Geçen yıl gerçekleştirdiğim bir ziyaret esnasında Şam’ın meşhur Hamidiye çarşısında orta yaşın üstünde iki bayanla tanışmıştım. Biri Beyrut’ta, diğeri Şam’da ikamet ediyordu. Biraz bozuk ama kolay anlaşılır Türkçe konuşuyorlardı.
Ben de Türkiye asıllı olduklarını düşünmüştüm. Ermeni olduklarını öğrenince; “Eskiden bizim memlekette de Ermeniler vardı” dedim. Beyrutlu bayan hemen “Şimdi nerdeleeer?” diye sordu. Şamlı bayan; “Sen sus, sen karışma!” diyerek onu susturdu ve araya girdi: “Ben geçen yaz İstanbul’a gittim. Çok güzel bir ilgiyle karşılandım. Hayatımın en güzel gezilerinden biriydi. Türkleri çok seviyorum” diye konuştu.
Bakü’ye gittiğimde en çok dikkatimi çeken şey de Ermenistan’a, bu ülkenin Nahcıvan’a karşı uyguladığı politikaya ve gerçekleştirdiği sürgüne duyulan nefretti. Hocalı katliamı herkesin zihninde derin bir yara açmıştı. Bu yara, kafalardan silinip atılması kolay görünmeyen bir tepki oluşturmuştu.

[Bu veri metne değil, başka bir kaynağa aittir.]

-- ==== Sys2Proof/Tests/Slice0.lean ====
section
/-! SUPPORT. Tests of the model: the well-formedness smoke test, decoding of words written out from the encoding
tables, one-step tests whose expected values come from 95_test_vectors.md, and for every statement with hypotheses a
concrete state and operands that meet them all. -/

namespace Sys2Proof.Tests

open Sys2Proof Sys2Proof.Machine

/-- The reset state with a program installed (70_reset_and_hazards.md R163). -/
def loaded (bytes : List Byte) : State :=
  match installProgram bytes State.reset with
  | .ok s => s
  | .error _ => State.reset

/-- A state with some registers set. -/
def withRegValues : List (RegNum × Word) → State → State
  | [], s => s
  | (r, v) :: rest, s => withRegValues rest (s.setReg r v)

/-- The state after one step; the state itself if the model stops. -/
def stepped (s : State) : State :=
  match step s with
  | .next t => t
  | .fault _ => s
  | .refused _ => s

/-- The state after one step of a one-instruction program with some registers set. -/
def after (bytes : List Byte) (regs : List (RegNum × Word)) : State := stepped (withRegValues regs (loaded bytes))

/-! ### Well-formedness: an ill-formed term for each check, and the boundary 31 -/

theorem test_wellFormed_refuses_each_index :
    Instr.wellFormed (.load 32 0) = false ∧
      Instr.wellFormed (.add 32 0 0) = false ∧ Instr.wellFormed (.add 0 32 0) = false ∧
      Instr.wellFormed (.add 0 0 32) = false ∧
      Instr.wellFormed (.sub 32 0 0) = false ∧ Instr.wellFormed (.sub 0 32 0) = false ∧
      Instr.wellFormed (.sub 0 0 32) = false ∧
      Instr.wellFormed (.div 32 0 0) = false ∧ Instr.wellFormed (.div 0 32 0) = false ∧
      Instr.wellFormed (.div 0 0 32) = false ∧
      Instr.wellFormed (.mul 32 0 0) = false ∧ Instr.wellFormed (.mul 0 32 0) = false ∧
      Instr.wellFormed (.mul 0 0 32) = false ∧
      Instr.wellFormed (.gt 32 0 0) = false ∧ Instr.wellFormed (.gt 0 32 0) = false ∧
      Instr.wellFormed (.gt 0 0 255) = false := by decide

theorem test_wellFormed_accepts_31 :
    Instr.wellFormed .hlt = true ∧ Instr.wellFormed (.load 31 0xFFFF) = true ∧
      Instr.wellFormed (.add 31 31 31) = true ∧ Instr.wellFormed (.gt 0 31 0) = true := by decide

/-! ### Decoding: words written out bit by bit from 30_encoding.md R51, R53, one per constructor -/

theorem test_decode_hlt : decode [0b00000000, 0b11001000, 0b00000111, 0b01100011] = .instr .hlt := by decide

theorem test_decode_load : decode [0b00000001, 0b00000010, 0b00000001, 0b00000010] = .instr (.load 2 258) := by decide

theorem test_decode_add : decode [0b00000010, 0b00000001, 0b00000011, 0b00000110] = .instr (.add 1 3 6) := by decide

theorem test_decode_sub : decode [0b00000011, 0b00000001, 0b00000011, 0b00000110] = .instr (.sub 1 3 6) := by decide

theorem test_decode_div : decode [0b00000100, 0b00000001, 0b00000010, 0b00000100] = .instr (.div 1 2 4) := by decide

theorem test_decode_mul : decode [0b00000101, 0b00000001, 0b00000011, 0b00000110] = .instr (.mul 1 3 6) := by decide

theorem test_decode_gt : decode [0b00000110, 0b00000001, 0b00000011, 0b00000010] = .instr (.gt 1 3 2) := by decide

/-- An index of 32 still decodes to the instruction (R63); 7 and 255 are illegal (R56); a cut-off `ADD` is truncated. -/
theorem test_decode_edges :
    decode [0x02, 0x01, 0x01, 0x20] = .instr (.add 1 1 32) ∧ decode [0x07] = .illegalOpcode ∧
      decode [0xFF, 0x00, 0x00, 0x00] = .illegalOpcode ∧ decode [0x02, 0x28] = .truncated ∧
      decode [0x00] = .instr .hlt := by decide

/-- Words numbered as spec/opcode_table.json numbers them: opcode in bits 31:24 (R63). -/
theorem test_table_words :
    decodeTableWord 32 0x00000000 = some .hlt ∧ decodeTableWord 32 0x01020102 = some (.load 2 258) ∧
      decodeTableWord 32 0x04010203 = some (.div 1 2 3) ∧ decodeTableWord 32 0x05010203 = some (.mul 1 2 3) ∧
      decodeTableWord 32 0x07000000 = none := by decide

/-- `encode` writes the bytes of the syntax table of R61. -/
theorem test_encode_load : encode (.load 3 500) = [1, 3, 1, 244] := by decide

/-! ### One step of each instruction, expected values from 95_test_vectors.md -/

/-- S7: `[0,0,0,0]` halts with `pc = 1`. -/
theorem test_hlt_advances_by_one :
    (after [0, 0, 0, 0] []).pc = 1 ∧ (after [0, 0, 0, 0] []).mode = .halted := by decide

/-- V-HLT-2: `HLT` as the only byte of the program is not truncated. -/
theorem test_hlt_last_byte :
    (after [0] []).pc = 1 ∧ (after [0] []).mode = .halted ∧ (after [0] []).faultCause = .noFault := by decide

/-- V-LOAD-4: the immediate is big-endian. -/
theorem test_load_big_endian : (after [1, 2, 1, 2] []).reg 2 = 258 ∧ (after [1, 2, 1, 2] []).pc = 4 := by decide

/-- V-LOAD-6: no sign extension. -/
theorem test_load_zero_extends : (after [1, 5, 128, 0] []).reg 5 = 0x00008000 := by decide

/-- V-ADD-4: positive overflow wraps. -/
theorem test_add_wraps :
    (after [2, 1, 2, 3] [(1, 0x7FFFFFFF), (2, 1)]).reg 3 = 0x80000000 ∧
      (after [2, 1, 2, 3] [(1, 0x7FFFFFFF), (2, 1)]).mode = .running := by decide

/-- V-ALIAS-1: source and destination coincide. -/
theorem test_add_alias : (after [2, 1, 1, 1] [(1, 6), (2, 3)]).reg 1 = 12 := by decide

/-- V-SUB-2: first source minus second. -/
theorem test_sub_order : (after [3, 1, 3, 6] [(1, 17), (3, 25)]).reg 6 = 0xFFFFFFF8 := by decide

/-- V-ALIAS-3: the destination is the second source. -/
theorem test_sub_alias :
    (after [3, 1, 2, 2] [(1, 6), (2, 3)]).reg 2 = 3 ∧ (after [3, 1, 2, 2] [(1, 6), (2, 3)]).reg 1 = 6 := by decide

/-- V-MUL-5: overflow into the sign bit. -/
theorem test_mul_wraps : (after [5, 1, 1, 2] [(1, 65535)]).reg 2 = 0xFFFE0001 := by decide

/-- V-MUL-4: mixed signs. -/
theorem test_mul_signs : (after [5, 1, 2, 3] [(1, 0xFFFFFFFD), (2, 7)]).reg 3 = 0xFFFFFFEB := by decide
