-- ==== Sys2Proof/Tests/Slice0.lean ====
section
/-! SUPPORT. The model's own tests. Expected values are the spec's: the words of 30_encoding.md R70 to R72, and the
vectors of 95_test_vectors.md, named in each docstring. Then, for every obligation with hypotheses, a state and operands
that meet them. -/

namespace Sys2Proof.Tests

open Sys2Proof Sys2Proof.Machine

-- One thread for the many kernel evaluations below, so that their stacks fit the compile's memory limit together.
set_option Elab.async false

/-! ### Helpers -/

/-- Bytes from their numbers. -/
def bytes (l : List Nat) : List Byte := l.map (BitVec.ofNat 8)

/-- The block right after reset, in the configuration of 95_test_vectors.md. -/
def base : State := State.resetWith Config.vectors 0

/-- The block with bytes written to MEM. -/
def holding (a : Nat) (l : List Nat) (s : State) : State := { s with mem := Memory.storeBytes s.mem a (bytes l) }

/-- The block with one host access to come. -/
def facing (i : Input) (s : State) : State := { s with inputs := [i] }

/-- The block with the write of a word to CMD to come. -/
def facingCmd (w : Word) (s : State) : State := facing (.regWrite 32 0x00 w) s

/-- An answer is a next state of which `p` holds. -/
def answers (o : Answer) (p : State → Bool) : Bool :=
  match o with
  | .next t => p t
  | .fault _ => false
  | .refused _ => false

/-- An answer is this refusal. -/
def refuses (o : Answer) (r : Refusal) : Bool :=
  match o with
  | .next _ => false
  | .fault _ => false
  | .refused q => decide (q = r)

/-- An answer is this fault. -/
def faults (o : Answer) (r : Fault) : Bool :=
  match o with
  | .next _ => false
  | .fault q => decide (q = r)
  | .refused _ => false

theorem of_answers {o : Answer} {p : State → Bool} (h : answers o p = true) : ∃ t, o = .next t ∧ p t = true := by
  cases o with
  | next t => exact ⟨t, rfl, h⟩
  | fault r => cases h
  | refused r => cases h

/-- The register and memory side of `base` for FENC of payload 41 at 0x000 to 0x100 (vectors F1 to F12). -/
def fencAt (payload : List Nat) (dstCap : Word) : State :=
  holding 0 payload { base with srcLen := BitVec.ofNat 32 payload.length, dstPtr := 0x100#32, dstCap := dstCap,
                                frAddr := 0x7B#8 }

/-- `base` with a frame at 0x000 and a payload buffer at 0x200 (vectors FD1 to FD19). -/
def fdecAt (frame : List Nat) (dstCap : Word) : State :=
  holding 0 frame { base with srcLen := BitVec.ofNat 32 frame.length, dstPtr := 0x200#32, dstCap := dstCap }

Bu iki gözlemi aktarmakla toptancılığın ve ulusal kan davasının kötülüğüne dikkat çekmek, bundan kurtulmanın da zor olmadığına işaret etmek istedim.
Hocalı katliamı gibi bir vahşete imza atanları buna sevk eden etken ulusal kan davasıdır. Bu kan davasının arkasında ırkçılık duygusu ve toptancılık, toptan mahkûm etme düşüncesi var. Toptan mahkûm etmede suçlamak ve cezalandırmak için sadece etnik kimlik yeterli görülmüştür. Şu var ki Hocalı katliamına imza atan toptancı, ırkçı anlayışı reddettiğimiz gibi Ermeni çetelerinin suçlarından dolayı Ermeni kimliği taşıyanları toptan mahkûm eden zihniyeti de reddedebilmeliyiz.
Kan davasıyla aynı fikri temele dayanan toplu cezalandırma da bir cahiliye anlayışıdır ve sahip çıkılacak, onaylanacak yanı yoktur. Öyleyse temeli cahiliye anlayışına dayanan toplu cezalandırmayı savunma ihtiyacını neden duyalım? Bizim savunduğumuz değerleri temsilden uzak birilerinin işlediği böyle bir yanlıştan dolayı neden suçluluk psikolojisi içine girelim? Böyle bir yanlışa tepki gösterilmesinden dolayı neden gocunalım? Eğer bir toplu cezalandırma yapılmış ve birileri haksızlığa uğramışsa bizim de haksızlığa karşı durmamız gerekmez mi? O haksızlığın Türklük adına yapılmış olması sebebiyle bizim de Türk olduğumuz için savunmaya kalkışmamız dolaylı bir ırkçılığa götürür.
Karşı çıkmamız gereken, böyle bir hatadan dolayı bu toplumun toptan mahkûm edilmesi, tarihinin kirletilmeye çalışılmasıdır. Eğer birilerinin elleri kirli işlere bulaşmışsa onların yüzünden tarihimizin mahkûm edilmesini onaylamaz, onları tarihimizden çıkarır, kendilerinden teberri ederiz. Bunu vatana ihanet eden çetelerin, Hocalı katliamı faillerinin suçlarını örtmeye çalışanlar da rahatça yapabilmelidir. Yapılamadığında etnik temelli kan davasının kökü kurutulamayacak, ya tarihle yüzleşmekten korkacağız, ya da başkaları yüzünden biz kendimizi suçluluk psikolojisi içinde hissedeceğiz.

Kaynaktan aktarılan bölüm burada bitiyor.